Official Development Assistance (ODA)
ODA is officially defined by the OECD Development Assistance Committee (->DAC) as “government aid that promotes and specifically targets the economic development and welfare of developing countries”. It is also the “main source of financing for development aid” (OECD 2021b: 1). However, it is important to realize when using the term aid, that these development funds are not simply given with no strings attached and usually, at least parts of them, must be paid back. A further component in the definition is that ODA must be of concessional nature and “administered with the promotion of the economic development and welfare of developing countries as the main objective” (ibid.: 1). This means, for example, that the loans should not have to be paid back fully and the interest rates should be below market values. In other words: the focus should be rather on promoting development and not on making money.
The DAC defines that to count as ODA, a loan must include a “grant element” – money that is given and does not need to be repaid – of 10 to 45%, depending on the income status of the receiving country, from upper middle income countries to low income countries (ibid.: 6). However, it is important to stress that these funds can be linked to conditionalities and are often instrumentalized to promote western ideals of development involving governance, trade liberalization, democracy, and so on (Abbas & Niyiragira 2009: 7–10). More recent information from AFRODAD and Oxfam regarding the effects of the coronavirus pandemic on ODA shows that there has been an increase in ODA, but that most of it “is in the form of concessional loans rather than grants” (Maeresera & Chikowore 2020: 2). The authors point out that many Southern African countries had already been dealing with health crises and natural disasters before the coronavirus pandemic hit, and “piling more debt onto such countries will not promote recovery from the COVID-19 crisis”. Accordingly, the situation “demands redoubled solidarity” (ibid.: 14).
Another aspect of ODA that is often criticized is the use of tied aid, which can be defined as “aid that must be used to buy products and services from the donor country, often exorbitantly priced” (Bond & Sharife 2009: 44). This means that a donor country can decide to lend or donate money to an underdeveloped country and dictate what and from whom something should be bought with those funds. For example, the US provides funds for tied food aid to another country, but this country is only allowed to buy food from the US, instead of regional products. This leads to structural dependency and loss in self-sufficiency when it comes to agricultural production, because food is being imported from the US, while local farmers lose support and buyers (ibid.: 45). Demba M. Dembélé differentiates between “real aid” and “fictitious aid”, given that the second type is simply “returned” to the donor countries in the form of tied purchases (2009: 110). Based on statistics published by the OECD, we can retrieve that of the total ODA in bilateral commitments in 2019, approximately 82,4% was untied, circa 15,8% was tied, and the rest fell within partial categories (OECD 2021a). However, it is important to know that these values have been very different in the past: Dembélé cites that 45% of bilateral aid in 2002 was tied (2009: 110).

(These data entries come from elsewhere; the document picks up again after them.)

/-- A waiting instruction tried again (R320): the forms with a blocked wait. -/
def retryWait (i : Instr) (s : State) : Out :=
  match i with
  | .wfe n => execWfe n s
  | .wfm => execWfm s
  | .mbrd d => execMbrd d s
  | .bqpush a => execBqpush a s
  | .bqb n => execBqb n s
  | .llock a => execLlock a s
  | .amo z op ord sc d a b w => execAmo z op ord sc d a b w s
  | .acas z ord sc d a b w => execAcas z ord sc d a b w s
  | .cbclm d a b => execCbclm d a b s
  | .cbwait d a b => execCbwait d a b s
  | .ldv d a off w => execLdv d a off w s
  | .stv d a off => execStv d a off s
  | .barw d a => execBarw d a s
  | .xsend a d t l => execXsend a d t l s
  | .rinj d a b => execRinj d a b s
  | .rdrain d a => execRdrain d a s
  | .glaunch d a => execGlaunch d a s
  | .wqput d a b => execWqput d a b s
  | .mlease n => execMlease n s
  | .mdrain d => execMdrain d s
  | .epop d w => execEpop d w s
  | _ => .next s

/-- What the instruction that waits, latched in a state, comes to when it is tried again; none while it still waits,
and where its thread does not run. -/
def State.completes (s : State) (i : Instr) (s1 : State) (w : Wait) : Option Out :=
  let w1 : Wait := { w with since := s.now }
  match retryWait i ((s1.setWait (some w1)).dropAhead i) with
  | .next t =>
    let done : Bool := t.me.csr.intrap == s.me.csr.intrap && t.me.run == .running
    if s.me.run = .running ∧ t.myWait = none ∧ t.cur = s.cur ∧ done = true then some (.next t) else none
  | o => if s.me.run = .running then some o else none

/-- WAIT_SATISFIED: the instruction that waits on a side of the running thread completes if its condition holds now;
otherwise nothing changes (R134, R320). -/
def execWaitSatisfied (eSide : Bool) (s : State) : Out :=
  match s.waiting eSide with
  | some (i, s1, w) => (s.completes i s1 w).getD (.next s)
  | none => .next s

/-- WAITTO: the blocked wait in progress on a side of the running thread has reached its limit; a wait that is satisfied
in that tick completes (R320, R321). -/
def execWaitto (eSide : Bool) (s : State) : Out :=
  match s.waiting eSide with
  | some (i, s1, w) =>
    if s.me.run = .running ∧ s1.waitOver w.kind w.since = true then
      (s.completes i s1 w).getD
        (.next (s1.trapEntry 0x07 0 (waitInfo w.kind w.index w.unit w.chip) false 0 (s1.trapMark i)))
    else .next s
  | none => .next s

end Sys2Proof.Machine
end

Further issues include the difference between commitments and delivery, as donors often promise certain amounts of ODA, but do not follow through with the whole deal. Dembélé illustrates this with an example from the European Development Fund (EDF), which from 2000 to 2007 only delivered 28% of aid promised to African, Caribbean, and Pacific countries (ibid.: 110).
In simple terms, protectionism is the “imposition of barriers to restrict imports” – a very common set of policies that is implemented, to some extent, by all countries in the world (Frieden et al. 2018: 304). The overall goal is to protect domestic manufacturers against competition by limiting imports or making national producers more attractive. This can be implemented in numerous forms, such as tariffs, quotas, subsidies, and many other types of regulations (The Editors of Encyclopaedia Britannica, accessed on 23 March 2022). Tariffs are the most common trade barriers and function like taxes on imports, which raise their prices and make them less attractive to national consumers. Quotas are a quantitative restriction on imports, meaning the amount of a product that can be imported is limited. Subsidies can be in the form of tax breaks or also direct cash payments to domestic industries. Additionally, central banks can manipulate currency (-> Exchange rates) to make imported goods more expensive, and governments can create campaigns to encourage consumption of national products, such as in the US under the Trump administration. Bureaucracy can add obstacles to imports, as there are stricter standards that must be followed (Abboushi 2010: 387).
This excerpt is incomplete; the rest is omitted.